# Mission Complete! time to move.



## James Downey (Oct 27, 2008)

WDF peeps. 

Well another tour done. I am leaving good ol' Detroit for green pastures....hopefully a lot greener. Any how. 

I will be moving. 

Most likely too;

Mobile, Alabama

Elizabeth City, North Carolina

New Orleans, La

Jacksonville, Fl.

I won't be moving till the summer. But I was going to start seeing who is where in terms of these stations. Anyone in any of these places who is willing to at a minimium shake my hand. Let me know. Hopefully we can meet. I can hold a sleeve, drive a dog...and listen to your wishes. So it will be a 2 way street.


----------



## catherine hardigan (Oct 12, 2009)

I'm curious, James, why do you think those specific pastures are greener?


----------



## Connie Sutherland (Mar 27, 2006)

catherine hardigan said:


> I'm curious, James, why do you think those specific pastures are greener?
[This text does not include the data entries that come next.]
-- ==== Sys2Proof/Certificates/Slice0/Obligations.lean ====
section
/-! DEFINITION. The statements for the provers, taken from the numbered rules of the spec. The helpers of
`Sys2Proof.Claims` write out, apart from the model's own operations, what a rule says. -/

namespace Sys2Proof.Claims

open Sys2Proof.Machine

/-- A packet by 30_encoding.md R70, R73, R74, field by field. -/
def packet (id b4 : Byte) (params : List Byte) : List Byte :=
  0xFF :: 0xFF :: id :: BitVec.ofNat 8 (params.length + 2) :: b4 :: params ++
    [BitVec.ofNat 8 (255 - (id.toNat + (params.length + 2) + b4.toNat + (params.map BitVec.toNat).sum) % 256)]

/-- The loop of 41_decoder.md R121 as its pseudocode has it, over indices; the first argument counts its turns. -/
def scanLoop (cfg : Config) (buf : List Byte) : Nat → Nat → Scan
  | 0, _ => .noSync
  | turns + 1, i =>
    if cfg.lookahead < i then .noSync
    else if buf.length < i + 2 then .short false
    else if buf.getD i 0 = 0xFF ∧ buf.getD (i + 1) 0 = 0xFF then
      if buf.length < i + 3 then .short true
      else if buf.getD (i + 2) 0 = 0xFF then scanLoop cfg buf turns (i + 1)
      else if buf.length < i + 4 then .short true
      else
        let len := (buf.getD (i + 3) 0).toNat
        if len < 2 ∨ cfg.maxPacketBytes < len + 4 then scanLoop cfg buf turns (i + 1)
        else if buf.length < i + 4 + len then .short true
        else if buf.getD (i + 3 + len) 0 ≠ checksum (slice buf (i + 2) (i + 3 + len)) then .ckFail i (i + 4 + len)
        else .frame (buf.getD (i + 2) 0) (buf.getD (i + 3) 0) (buf.getD (i + 4) 0)
          (slice buf (i + 5) (i + 3 + len)) i (i + 4 + len)
    else scanLoop cfg buf turns (i + 1)

/-- `s` with one more result and nothing else changed. -/
def answer (r : Result) (s : State) : State := { s with results := s.results ++ [r] }

/-- `s` with the result ENCODING(reason) and nothing else changed (60_exceptions.md R201). -/
def rejected (reason : Reason) (s : State) : State := answer { kind := .encoding, reason := some reason } s

/-- `s` with the request `q` of the transaction `t` enqueued (42_commands.md R153). -/
def sending (t : Txn) (q : List Byte) (s : State) : State :=
  { s with rxbuf := [], cur := some t, txq := q, phase := .tx }

/-- `s` with its transaction completed with the result `r` (42_commands.md R163). -/
def finished (r : Result) (s : State) : State :=
  { s with results := s.results ++ [r], cur := none, txq := [], rxbuf := [], phase := .idle }

/-- The result of an accepted status packet (42_commands.md R165). -/
def statusAnswer (cfg : Config) (t : Txn) (e : Byte) (p raw : List Byte) : Result :=
  let kind := if e = 0 then ResultKind.ok else ResultKind.deviceError
  let flags := parseFlags cfg.errBit e
  if t.cmd = .transact then { kind := kind, flags := flags, params := p, raw := some raw }
  else if t.cmd = .read then
    if t.width = some p.length then { kind := kind, flags := flags, params := p, value := some (leValue p) }
    else { kind := .malformed, flags := flags, params := p }
  else { kind := kind, flags := flags, params := p }

/-- The command the next step accepts, if it accepts one (10_state.md R38, 42_commands.md R151). -/
def acceptedNext (s : State) : Option Command :=
  if s.ready then
    match s.events with
    | .cmd c :: _ => some c
    | .reoffer k :: _ => s.held[k]?
    | _ => none
  else none

/-- The configuration OPEN latched, taken out of a state (10_state.md R23). -/
def withoutPort (s : State) : State := { s with port := none, baud := none, timeout := none }

/-- A view of the next state, where a step answers one. -/
def viewNext (f : State → State) : Outcome → Outcome
  | .next s => .next (f s)
  | .fault r => .fault r
  | .refused r => .refused r

/-- The transaction record of a typed command (42_commands.md R164, R169 to R178). -/
def typedTxn (cmd : TxnCmd) (op : Opcode) (id : Byte) : Txn :=
  { cmd := cmd, id := id, instr := some op, expect := decide (id ≠ 254), width := none }

/-- The ids of a SYNC_WRITE pass its checks: at least one, all unicast, no two equal (42_commands.md R178). -/
def goodIds (ids : List Byte) : Prop := ids ≠ [] ∧ (∀ id ∈ ids, id.toNat ≤ 253) ∧ ids.Nodup

/-- Every id has exactly `w` bytes (42_commands.md R178). -/
def allBytesGiven (ids : List Byte) (w : Nat) (data : List (Byte × List Byte)) : Prop :=
  ∀ id ∈ ids, ∃ bytes, data.lookup id = some bytes ∧ bytes.length = w

end Sys2Proof.Claims

open Sys2Proof Sys2Proof.Machine Sys2Proof.Claims

/-! ## Packets -/

/-- Words written out from the encodings of 30_encoding.md R70 to R85 under the default profile (the packets of
40_framer.md R110) decode to the instructions they stand for. The default codes are presumed (PRESUMED, assumption 2). -/
def Obligations.WrittenPacketsDecode : Prop :=
  decode Config.standard [0xFF, 0xFF, 0x01, 0x02, 0x01, 0xFB] = .ok (.ping 1) ∧
  decode Config.standard [0xFF, 0xFF, 0x01, 0x04, 0x02, 0x38, 0x02, 0xBE] = .ok (.read 1 0x38 2) ∧
  decode Config.standard [0xFF, 0xFF, 0x01, 0x05, 0x03, 0x2A, 0x00, 0x08, 0xC4] = .ok (.write 1 0x2A [0x00, 0x08]) ∧
  decode Config.standard [0xFF, 0xFF, 0x01, 0x05, 0x04, 0x2A, 0xE8, 0x03, 0xE0]
    = .ok (.regWrite 1 0x2A [0xE8, 0x03]) ∧
  decode Config.standard [0xFF, 0xFF, 0xFE, 0x02, 0x05, 0xFA] = .ok (.action 254) ∧
  decode Config.standard [0xFF, 0xFF, 0x01, 0x02, 0x06, 0xF6] = .ok (.reset 1) ∧
  decode Config.standard [0xFF, 0xFF, 0xFE, 0x06, 0x82, 0x38, 0x02, 0x01, 0x02, 0x3C]
    = .ok (.syncRead 254 [0x38, 0x02, 0x01, 0x02]) ∧
  decode Config.standard [0xFF, 0xFF, 0xFE, 0x0A, 0x83, 0x2A, 0x02, 0x03, 0x64, 0x00, 0x07, 0xC8, 0x00, 0x12]
    = .ok (.syncWrite [3, 7] 0x2A 2 [(3, [0x64, 0x00]), (7, [0xC8, 0x00])])

/-- Every well-formed instruction has a packet, and that packet, whatever follows it, decodes to the instruction
(the round trip of 41_decoder.md R133, which the spec marks as derived), for all eight instructions, every operand the
encoding admits and every legal configuration. -/
def Obligations.DecodeOfEncodeGivesTheInstruction : Prop :=
  ∀ (cfg : Config) (i : Instr) (trailing : List Byte), cfg.wf = true → i.wf cfg = true →
    ∃ q, encode cfg i = .ok q ∧ decode cfg (q ++ trailing) = .ok i

/-- R101, R106: the packet Encode returns, byte by byte, its checksum by the formula of R102. -/
def Obligations.FramerOutputByteByByte : Prop :=
  ∀ (cfg : Config) (id : Byte) (op : Opcode) (params q : List Byte), cfg.wf = true →
    encodePacket cfg id op params = .ok q →
    q.length = params.length + 6 ∧ q[0]? = some 0xFF ∧ q[1]? = some 0xFF ∧ q[2]? = some id ∧
    (∃ len : Byte, q[3]? = some len ∧ len.toNat = params.length + 2 ∧ 2 ≤ len.toNat ∧
      len.toNat ≤ cfg.maxPacketBytes - 4) ∧
    q[4]? = some (cfg.instrCode.code op) ∧
    (∀ k < params.length, q[5 + k]? = params[k]?) ∧
    (∃ ck : Byte, q[params.length + 5]? = some ck ∧
      ck.toNat = 255 - (id.toNat + (params.length + 2) + (cfg.instrCode.code op).toNat
        + (params.map BitVec.toNat).sum) % 256)

/-- R104, with the ceiling of R103 after it in the order of R100 and 60_exceptions.md R209: Encode raises BAD_ID
exactly for id 255, TOO_LONG exactly when another id's packet would exceed MAX_PACKET_BYTES, and otherwise returns
bytes. -/
def Obligations.FramerRefusesBadIdThenTooLong : Prop :=
  ∀ (cfg : Config) (id : Byte) (op : Opcode) (params : List Byte),
    (encodePacket cfg id op params = .error .badId ↔ id = 255) ∧
    (encodePacket cfg id op params = .error .tooLong ↔ id ≠ 255 ∧ params.length + 6 > cfg.maxPacketBytes) ∧
    ((∃ q, encodePacket cfg id op params = .ok q) ↔ id ≠ 255 ∧ params.length + 6 ≤ cfg.maxPacketBytes)

/-- R108 (which the spec derives): a byte is the checksum of a body exactly when the sum of the body and the byte is
255 modulo 256. -/
def Obligations.ChecksumMakesTheSumAllOnes : Prop :=
  ∀ (body : List Byte) (ck : Byte),
    ck = checksum body ↔ ((body.map BitVec.toNat).sum + ck.toNat) % 256 = 255

/-- R121: the frame scan is its pseudocode, index by index. -/
def Obligations.FrameScanIsItsPseudocode : Prop :=
  ∀ (cfg : Config) (buf : List Byte), frameScan cfg buf = scanLoop cfg buf (cfg.lookahead + 2) 0

/-- R122: a candidate followed by a third 0xFF is dropped and the scan moves on by one byte; so in a run of 0xFF the
marker is the last two bytes, and a frame never has id 255. -/
def Obligations.SyncMarkerEndsARun : Prop :=
  (∀ (cfg : Config) (i : Nat) (rest : List Byte), i ≤ cfg.lookahead →
    scanFrom cfg i (0xFF :: 0xFF :: 0xFF :: rest) = scanFrom cfg (i + 1) (0xFF :: 0xFF :: rest)) ∧
  (∀ (cfg : Config) (run : Nat) (id b4 : Byte) (params trailing : List Byte), cfg.wf = true →
    run ≤ cfg.lookahead → id ≠ 255 → params.length + 6 ≤ cfg.maxPacketBytes →
    frameScan cfg (List.replicate run 0xFF ++ packet id b4 params ++ trailing)
      = .frame id (BitVec.ofNat 8 (params.length + 2)) b4 params run (run + params.length + 6)) ∧
  (∀ (cfg : Config) (buf : List Byte) (id len b4 : Byte) (params : List Byte) (start stop : Nat),
    frameScan cfg buf = .frame id len b4 params start stop → id ≠ 255)

/-- R125 (which the spec derives): what a frame says of the buffer, and that its bytes are exactly the packet of its
fields, so that no two packets share their bytes. -/
def Obligations.FrameBytesAreThePacketOfItsFields : Prop :=
  ∀ (cfg : Config) (buf : List Byte) (id len b4 : Byte) (params : List Byte) (start stop : Nat), cfg.wf = true →
    frameScan cfg buf = .frame id len b4 params start stop →
    slice buf start stop = packet id b4 params ∧ stop ≤ buf.length ∧ id ≠ 255 ∧ 2 ≤ len.toNat ∧
    len.toNat + 4 ≤ cfg.maxPacketBytes ∧ params.length + 2 = len.toNat ∧ stop = start + len.toNat + 4 ∧
    start ≤ cfg.lookahead

/-- R134 (which the spec derives): noise of at most LOOKAHEAD_W bytes without two consecutive 0xFF, in front of a
packet, is skipped. -/
def Obligations.CleanNoiseIsSkipped : Prop :=
  ∀ (cfg : Config) (noise : List Byte) (id b4 : Byte) (params trailing : List Byte), cfg.wf = true →
    noise.length ≤ cfg.lookahead →
    (∀ k : Nat, ¬ (noise[k]? = some (0xFF : Byte) ∧ noise[k + 1]? = some (0xFF : Byte))) →
    id ≠ 255 → params.length + 6 ≤ cfg.maxPacketBytes →
    frameScan cfg (noise ++ packet id b4 params ++ trailing)
      = .frame id (BitVec.ofNat 8 (params.length + 2)) b4 params noise.length (noise.length + params.length + 6)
Looking at the list and comparing it to Michigan, maybe it's literal: more grass and less snow? :lol:


----------



## Brian Anderson (Dec 2, 2010)

James make it down Louisiana way let me know.


----------



## catherine hardigan (Oct 12, 2009)

Connie Sutherland said:


> Looking at the list and comparing it to Michigan, maybe it's literal: more grass and less snow? :lol:


Could be... but I'm in East Lansing (Go State!) and there is no snow here.


----------



## Jason Davis (Oct 12, 2009)

catherine hardigan said:


> I'm curious, James, why do you think those specific pastures are greener?


If you've ever spent time in Detroit, you wouldn't have to ask that question lol.


----------



## Christopher Jones (Feb 17, 2009)

Jason Davis said:


> If you've ever spent time in Detroit, you wouldn't have to ask that question lol.


 http://answers.yahoo.com/question/index?qid=20070131123420AAiIqP8


----------



## Jason Davis (Oct 12, 2009)

Christopher Jones said:


> http://answers.yahoo.com/question/index?qid=20070131123420AAiIqP8


Yep, that's about right!


----------



## Britney Pelletier (Mar 5, 2009)

Hi James, 

Are these all because of college choices, perhaps?


We are about 3 hours south of Elizabeth City, but we have a great, knowledgable, friendly group of PSA/Schutzhund people.. I, for one, would LOVE to have another Schutzhund helper around!


----------



## Brian Anderson (Dec 2, 2010)

catherine hardigan said:


> Could be... but I'm in East Lansing (Go State!) and there is no snow here.


Catherine do you know Cheryl Carlson? Your right near her


----------



## Ryan Venables (Sep 15, 2010)

Christ, I'd love to move to warmer pastures... I hear Florida isn't liked very much, and there are enough Canadians down there that we could probably make a pitch for the state for a reasonable price.

Damn I wish we bought Turks & Caicos when we had a chance!


----------



## manny rose (Jun 3, 2010)

Where do you get your info? People love Fl.....and i never met a canadian while there! Lol


----------



## Clark Niemitalo (Jan 21, 2009)

You need to come visit and train before you leave..


----------



## James Downey (Oct 27, 2008)

Brittney, 

I am in the Coast Guard. I may get stationed at the Air Station there.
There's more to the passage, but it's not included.